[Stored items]
* * * * *
-- ==== Sys2Proof/Laws/ReedSolomon.lean ====
section
/-! SUPPORT. What the Reed-Solomon decoder can answer: lengths, counts and codeword membership, for every choice of the
field parameters. -/

namespace Sys2Proof.Machine

open Sys2Proof.Config

/-! ### Lengths -/

@[simp] theorem length_gfPowers (par : Params) (a : Byte) (n : Nat) (x : Byte) :
    (gfPowers par a n x).length = n := by
  induction n generalizing x with
  | zero => rfl
  | succ n ih => simp [gfPowers, ih]

theorem length_rsLocators (par : Params) {n : Nat} (h : 1 ≤ n) : (rsLocators par n).length = n := by
  simp only [rsLocators, List.length_append, List.length_reverse, length_gfPowers, List.length_singleton]
  omega

@[simp] theorem length_polyMulRoot (par : Params) (g : List Byte) (r : Byte) :
    (polyMulRoot par g r).length = g.length + 1 := by simp [polyMulRoot]

/-- `g_p` has `p + 1` coefficients (R133). -/
@[simp] theorem length_rsGenerator (par : Params) (p : Nat) : (rsGenerator par p).length = p + 1 := by
  have : ∀ (l : List Nat) (g : List Byte),
      (l.foldl (fun g i => polyMulRoot par g (rsRoot par i)) g).length = g.length + l.length := by
    intro l
    induction l with
    | nil => simp
    | cons i l ih =>
      intro g
      rw [List.foldl_cons, ih, length_polyMulRoot, List.length_cons]
      omega
  simp [rsGenerator, this]
  omega

theorem length_rsParityStep (par : Params) (g r : List Byte) (d : Byte) (h : r.length = g.length) (hg : g ≠ []) :
    (rsParityStep par g r d).length = g.length := by
  have := List.length_pos_iff.mpr hg
  simp [rsParityStep, h]
  omega

/-- There are `p` parity bytes (R134). -/
@[simp] theorem length_rsParity (par : Params) (p : Nat) (d : List Byte) : (rsParity par p d).length = p := by
  have hg : (rsGenerator par p).tail.length = p := by simp
  rcases Nat.eq_zero_or_pos p with rfl | hp
  · have : ∀ r : List Byte, r = [] → (d.foldl (rsParityStep par (rsGenerator par 0).tail) r).length = 0 := by
      induction d with
      | nil => rintro r rfl; rfl
      | cons b d ih =>
        rintro r rfl
        exact ih _ (List.length_eq_zero_iff.mp (by simp [rsParityStep]))
    exact this _ rfl
  · have hne : (rsGenerator par p).tail ≠ [] := List.length_pos_iff.mp (by omega)
    have : ∀ r : List Byte, r.length = p → (d.foldl (rsParityStep par (rsGenerator par p).tail) r).length = p := by
      induction d with
      | nil => exact fun r h => h
      | cons b d ih => exact fun r h => ih _ ((length_rsParityStep par _ r b (by omega) hne).trans hg)
    exact this _ (by simp)

@[simp] theorem length_rsEncode (par : Params) (p : Nat) (d : List Byte) :
    (rsEncode par p d).length = d.length + p := by simp [rsEncode]

theorem length_rsCorrect (par : Params) (p : Nat) {b : List Byte} (h : 1 ≤ b.length) :
    (rsCorrect par p b).length = b.length := by simp [rsCorrect, length_rsLocators par h]

/-! ### What the decoder answers -/

@[simp] theorem rsDist_self (b : List Byte) : rsDist b b = 0 := by
  simp only [rsDist, List.length_eq_zero_iff, List.filter_eq_nil_iff]
  intro q hq
  have := List.mem_iff_getElem.mp hq
  grind

/-- The `fail` branch of R140 answers a codeword at distance at most `t`, with that distance as its count. -/
theorem rsBounded_ok {par : Params} {p : Nat} {b c : List Byte} {k : Nat} (hb : 1 ≤ b.length)
    (h : rsBounded par p b = .ok c k) :
    rsIsCodeword par p c = true ∧ c.length = b.length ∧ k = rsDist b c ∧ k ≤ p / 2 := by
  simp only [rsBounded] at h
  split at h
  · cases h
    simp_all
  · split at h
    · cases h
      simp_all [length_rsCorrect]
    · cases h

/-- What RSDecode answers on OK, whatever RS_BEYOND_T: the length of the block and a count of at most `t` (for `t ≥ 1`). -/
theorem rsDecode_ok {par : Params} {draw p : Nat} {b c : List Byte} {k : Nat} (hp : 2 ≤ p) (hb : p ≤ b.length)
    (h : rsDecode par draw p b = .ok c k) : c.length = b.length ∧ k ≤ p / 2 := by
  simp only [rsDecode] at h
  split at h
  · rename_i heq
    cases h
    obtain ⟨-, h1, -, h2⟩ := rsBounded_ok (by omega) heq
    exact ⟨h1, h2⟩
  · split at h
    · cases h
    · simp only [rsBeyondDraw] at h
      split at h
      · cases h
      · cases h
        refine ⟨?_, ?_⟩
        · simp
          omega
        · have := Nat.mod_lt (Config.beyondCount draw p) (show 0 < p / 2 by omega)
          omega

end Sys2Proof.Machine
end

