-- ==== Sys2Proof/Tests/Witnesses.lean ====
section
/-! SUPPORT. For each statement with hypotheses, a concrete state and operands that meet all of them: `witness_X` is for
`Obligations.X`; a second theorem of the name stands for a second clause. The frames are those of 95_test_vectors.md. -/

namespace Sys2Proof.Tests

set_option Elab.async false

open Sys2Proof.Config Sys2Proof.Machine

theorem get?_withIn (par : Params) (bs : List Byte) {i : Nat} (h : i < bs.length) :
    Memory.get? (withIn par bs).mem (inBase + i) = bs[i]? := Memory.get?_putList_inside _ _ _ h

/-! ### Command words -/

theorem witness_DecodeOfEncodeIsTheCommand :
    Instr.wf (.rsDecodePay 1) = true ∧ Instr.wf (.rsDecodePay 239) = true ∧ Instr.wf (.crcCheck true 255) = true := by
  decide
theorem witness_DecodeAcceptsExactlyTheLegalityTable :
    legalByTable 0x0000EF03 = true ∧ decode 0x0000EF03 = .ok (.rsDecodePay 239) ∧
    legalByTable 0x0000F003 = false ∧ decode 0x0000F003 = .error .lenOutOfRange := by decide
theorem witness_DecodeNamesTheCommandOfTheWord :
    decode 0x00000103 = .ok (.rsDecodePay 1) ∧ commandNumber (.rsDecodePay 1) = 0x103 ∧
    decode 0x0000FF18 = .ok (.crcCheck true 255) ∧ commandNumber (.crcCheck true 255) = 0xFF18 := by decide

/-! ### Reset, steps and progress -/

/-- Reads at both ends of the registers after reset. -/
theorem witness_ResetGivesTheStatedValues :
    registerRead (State.resetWith testParams) 0x000 = 0 ∧ registerRead (State.resetWith testParams) 0x008 = 0x1F0 ∧
    registerRead (State.resetWith testParams) 0x0FF = 0 := by decide +kernel
/-- A busy block with HAZARD set whose next input is the reset, and an idle one. -/
def resetWhileBusy : State :=
  { busyMachine with inputs := [.reset, .reset], status := { busyMachine.status with hazard := true } }
theorem witness_ResetInputAbandonsAndOnlyItClearsHazard :
    resetWhileBusy.inputs = .reset :: [.reset] ∧ resetWhileBusy.eng = .busy 1 (0 + 1) ∧
    resetWhileBusy.status.hazard = true ∧ nextHas (step resetWhileBusy) (fun t => !t.status.hazard) = true ∧
    (withInputs [.reset]).eng = .idle ∧ (withInputs [.reset]).inputs = .reset :: [] := by decide +kernel
/-- The engine acts when its wait is over, and when no input is left. -/
theorem witness_StepRunsThePendingCommand :
    { busyMachine with eng := .busy 1 0 }.eng = .busy 1 0 ∧ decode 1 = .ok .decodeFrame ∧
    { busyMachine with inputs := [] }.eng = .busy 1 1 ∧ { busyMachine with inputs := [] }.inputs = [] := by
  decide +kernel
theorem witness_StepServesInputsInOrder :
    (withInputs [.reset]).eng = .idle ∧ (withInputs [.reset]).inputs = .reset :: [] ∧
    busyMachine.eng = .busy 1 (0 + 1) ∧ busyMachine.inputs = .write 0x4008 32 0 :: [] ∧
    (withInputs []).eng = .idle ∧ (withInputs []).inputs = [] := by decide +kernel
theorem witness_BusyEngineEventuallyCompletes :
    busyMachine.eng = .busy 1 1 ∧ (∃ i, decode 1 = .ok i) ∧
    ∀ x ∈ busyMachine.inputs, x.inWindow busyMachine.par = true := ⟨rfl, ⟨.decodeFrame, rfl⟩, by decide +kernel⟩

/-! ### The host bus -/

theorem witness_LegalCommandWriteIsAccepted :
    (withInputs [.write 0x4000 32 0x0000EF03]).eng = .idle ∧ decode 0x0000EF03 = .ok (.rsDecodePay 239) ∧
    (withInputs [.write 0x4000 32 0x0000EF03]).inputs =
      .write (withInputs [.write 0x4000 32 0x0000EF03]).par.base 32 0x0000EF03 :: [] := by decide +kernel
theorem witness_IllegalCommandWriteIsRejected :
    (withInputs [.write 0x4000 32 0x0000F003]).eng = .idle ∧ legalByTable (0x0000F003#32).toNat = false ∧
    (withInputs [.write 0x4000 32 0x0000F003]).inputs =
      .write (withInputs [.write 0x4000 32 0x0000F003]).par.base 32 0x0000F003 :: [] := by decide +kernel
/-- Offsets 0x008 and 0xFFC. -/
theorem witness_WriteWhileBusyOnlySetsHazard :
    busyMachine.eng = .busy 1 (0 + 1) ∧ busyMachine.inputs = .write (busyMachine.par.base + 0x008) 32 0 :: [] ∧
    { busyMachine with inputs := [.write 0x4FFC 32 1] }.inputs =
      .write (busyMachine.par.base + 0xFFC) 32 1 :: [] := by decide +kernel
theorem witness_BusErrorChangesNothing : (16 ≠ 32 ∨ 0 % 4 ≠ 0) ∧ (32 ≠ 32 ∨ 0xFFF % 4 ≠ 0) := by decide
/-- CMD writes that each check turns away, and one accepted. -/
theorem witness_CommandWriteChecksInOrder :
    (8 ≠ 32) ∧ busy busyMachine = true ∧ busy (withInputs []) = false ∧ legalByTable 1 = true ∧
    legalByTable 0 = false := by decide +kernel
/-- The first and the last buffer word. -/
theorem witness_BufferWordsAreLittleEndian :
    (withInputs []).eng = .idle ∧
    Memory.get? (hostWrite (0x100 + 4 * 0) 32 0x700F0038 (withInputs [])).mem 0x100 = some 0x38 ∧
    Memory.get? (hostWrite (0x100 + 4 * 63) 32 0x700F0038 (withInputs [])).mem 0x1FF = some 0x70 := by decide +kernel
theorem witness_SeedHoldsNineBits :
    (withInputs []).eng = .idle ∧ (hostWrite 0x008 32 0xFFFFFFFF (withInputs [])).seed = 0x1FF ∧
    busy busyMachine = true := by decide +kernel
/-- STATUS, the last result register, reserved space, OUT and the last offset. -/
theorem witness_ReadOnlyAndReservedOffsetsIgnoreWrites :
    (withInputs []).eng = .idle ∧ ∀ off ∈ [0x004, 0x01C, 0x020, 0x0FC, 0x200, 0x2FC, 0x300, 0xFFC],
      off < 0x1000 ∧ off % 4 = 0 ∧ off ≠ 0x000 ∧ off ≠ 0x008 ∧ ¬ (0x100 ≤ off ∧ off < 0x200) := by decide +kernel
theorem witness_ReservedSpaceReadsZero :
    (∀ off ∈ [0x020, 0x0FC, 0x300, 0xFFC], ((0x020 ≤ off ∧ off < 0x100) ∨ (0x300 ≤ off ∧ off < 0x1000)) ∧ off % 4 = 0) ∧
    (withInputs []).eng = .idle := by decide +kernel
theorem witness_HostReadsHaveNoSideEffect :
    (withInputs [.read 0x4000 32, .read 0x4FFF 8]).eng = .idle ∧
    (withInputs [.read 0x4000 32, .read 0x4FFF 8]).inputs = .read (0x4000 + 0) 32 :: [.read 0x4FFF 8] ∧
    (withInputs [.read 0x4FFF 8]).inputs = .read ((withInputs [.read 0x4FFF 8]).par.base + 0xFFF) 8 :: [] ∧
    { busyMachine with inputs := [.read 0x4004 32] }.inputs = .read (busyMachine.par.base + 0x004) 32 :: [] ∧
    { busyMachine with inputs := [.read 0x4004 32] }.eng = .busy 1 (0 + 1) := by
  decide +kernel
theorem busyMachine_inv : busyMachine.Inv := by
  constructor <;> simp [busyMachine, withInputs, State.resetWith, busy, Memory.wf]
  exact ⟨.decodeFrame, rfl⟩
/-- An idle machine whose result registers all differ. -/
def idleResults : State :=
  { withInputs [] with
    cmd := 1, hdrCorr := { state := .failed, count := 0 }, payCorr := { state := .decoded, count := 8 }
    payloadCount := { valid := true, length := 20 }, fcs := { rx := 0x1234, computed := 0xDCE3 }, outLen := 55 }
/-- The words are those of V-F8 and V-RP2, with V-F7's state code. -/
theorem witness_RegistersReadWhileIdle :
    idleResults.eng = .idle ∧ idleResults.hdrCorr.state = .failed ∧ idleResults.payCorr.state = .decoded ∧
    registerRead idleResults 0x000 = 0x00000001 ∧ registerRead idleResults 0x00C = 0x00000200 ∧
    registerRead idleResults 0x010 = 0x00000108 ∧ registerRead idleResults 0x014 = 0x00010014 ∧
    registerRead idleResults 0x018 = 0xDCE31234 ∧ registerRead idleResults 0x01C = 0x00000037 := by decide +kernel
theorem witness_ReadsWhileBusy :
    busy busyMachine = true ∧ busyMachine.Inv ∧ busyMachine.eng = .busy 1 1 ∧
    ((0x020 ≤ 0x0FC ∧ 0x0FC < 0x100) ∨ (0x300 ≤ 0x0FC ∧ 0x0FC < 0x1000)) ∧
    ((0x020 ≤ 0xFFC ∧ 0xFFC < 0x100) ∨ (0x300 ≤ 0xFFC ∧ 0xFFC < 0x1000)) :=
  ⟨by decide +kernel, busyMachine_inv, rfl, by decide, by decide⟩
/-- The first and the last code. -/
theorem witness_StatusWordShowsTheFlags :
    (withInputs []).eng = .idle ∧ (withInputs []).status.reason = .none ∧
    (registerRead (withInputs []) 0x004).toNat = 0 ∧
    (rejectCommand 9 (withInputs [])).eng = .idle ∧ (rejectCommand 9 (withInputs [])).status.reason = .illegalCommand ∧
    (registerRead (rejectCommand 9 (withInputs [])) 0x004).toNat = 0x00000F05 := by decide +kernel
theorem witness_WindowIsFourKilobytesAtBase :
    windowOffset testParams 0x4000 = some 0 ∧ windowOffset testParams 0x4FFF = some 0xFFF ∧
    0x3FFF < testParams.base ∧ testParams.base + 0x1000 ≤ 0x5000 := by decide +kernel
* * * * *
▶ [What you need to do]
In the data above, retype exactly and only the lines between the one holding "theorem length_polyMulRoot (par" and the one holding "(rsParityStep par g", inclusive.

▶ [Problem solution]
@[simp] theorem length_polyMulRoot (par : Params) (g : List Byte) (r : Byte) :
    (polyMulRoot par g r).length = g.length + 1 := by simp [polyMulRoot]

/-- `g_p` has `p + 1` coefficients (R133). -/
@[simp] theorem length_rsGenerator (par : Params) (p : Nat) : (rsGenerator par p).length = p + 1 := by
  have : ∀ (l : List Nat) (g : List Byte),
      (l.foldl (fun g i => polyMulRoot par g (rsRoot par i)) g).length = g.length + l.length := by
    intro l
    induction l with
    | nil => simp
    | cons i l ih =>
      intro g
      rw [List.foldl_cons, ih, length_polyMulRoot, List.length_cons]
      omega
  simp [rsGenerator, this]
  omega

theorem length_rsParityStep (par : Params) (g r : List Byte) (d : Byte) (h : r.length = g.length) (hg : g ≠ []) :
    (rsParityStep par g r d).length = g.length := by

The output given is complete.